**ENTRIES SUPPLIED**.
-- ==== Sys2Proof/Machine/Cells.lean ====
section
/-! DEFINITION. Reading and writing an addressed table held as `Cells`: one canonical form, indices
strictly rising and no entry equal to what an unlisted index reads as (log entry 26). `d` is that value throughout. -/

namespace Sys2Proof.Machine

/-- The canonical form. -/
abbrev Cells.Wf {α : Type} (d : α) (m : Cells α) : Prop :=
  m.Pairwise (fun a b => a.1 < b.1) ∧ ∀ e ∈ m, e.2 ≠ d

/-- What index `i` reads as. -/
def Cells.read {α : Type} (d : α) : Cells α → Nat → α
  | [], _ => d
  | (k, v) :: rest, i => if k = i then v else Cells.read d rest i

/-- Index `i` takes the value `v`; a value equal to `d` is not listed. -/
def Cells.write {α : Type} [DecidableEq α] (d : α) : Cells α → Nat → α → Cells α
  | [], i, v => if v = d then [] else [(i, v)]
  | (k, w) :: rest, i, v =>
    if i < k then (if v = d then (k, w) :: rest else (i, v) :: (k, w) :: rest)
    else if i = k then (if v = d then rest else (i, v) :: rest)
    else (k, w) :: Cells.write d rest i v

/-- Consecutive indices from `i` on take the values of a list. -/
def Cells.writeAll {α : Type} [DecidableEq α] (d : α) (m : Cells α) (i : Nat) : List α → Cells α
  | [] => m
  | v :: vs => Cells.writeAll d (Cells.write d m i v) (i + 1) vs

/-- Every index that reads as `v` comes to read as `d`. -/
def Cells.forget {α : Type} [DecidableEq α] (m : Cells α) (v : α) : Cells α :=
  m.filter fun e => e.2 ≠ v

/-- Every index in `lo ..< hi` comes to read as `d`. -/
def Cells.eraseRange {α : Type} (m : Cells α) (lo hi : Nat) : Cells α :=
  m.filter fun e => e.1 < lo || hi ≤ e.1

end Sys2Proof.Machine
end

**TASK GOAL**.
From the line with "of a list. -/" through the final line of the records, return each line exactly. Leave out the rest.

**WRITTEN SOLUTION**.
/-- Consecutive indices from `i` on take the values of a list. -/
def Cells.writeAll {α : Type} [DecidableEq α] (d : α) (m : Cells α) (i : Nat) : List α → Cells α
  | [] => m
  | v :: vs => Cells.writeAll d (Cells.write d m i v) (i + 1) vs

/-- Every index that reads as `v` comes to read as `d`. -/
def Cells.forget {α : Type} [DecidableEq α] (m : Cells α) (v : α) : Cells α :=
  m.filter fun e => e.2 ≠ v

/-- Every index in `lo ..< hi` comes to read as `d`. -/
def Cells.eraseRange {α : Type} (m : Cells α) (lo hi : Nat) : Cells α :=
  m.filter fun e => e.1 < lo || hi ≤ e.1

end Sys2Proof.Machine
end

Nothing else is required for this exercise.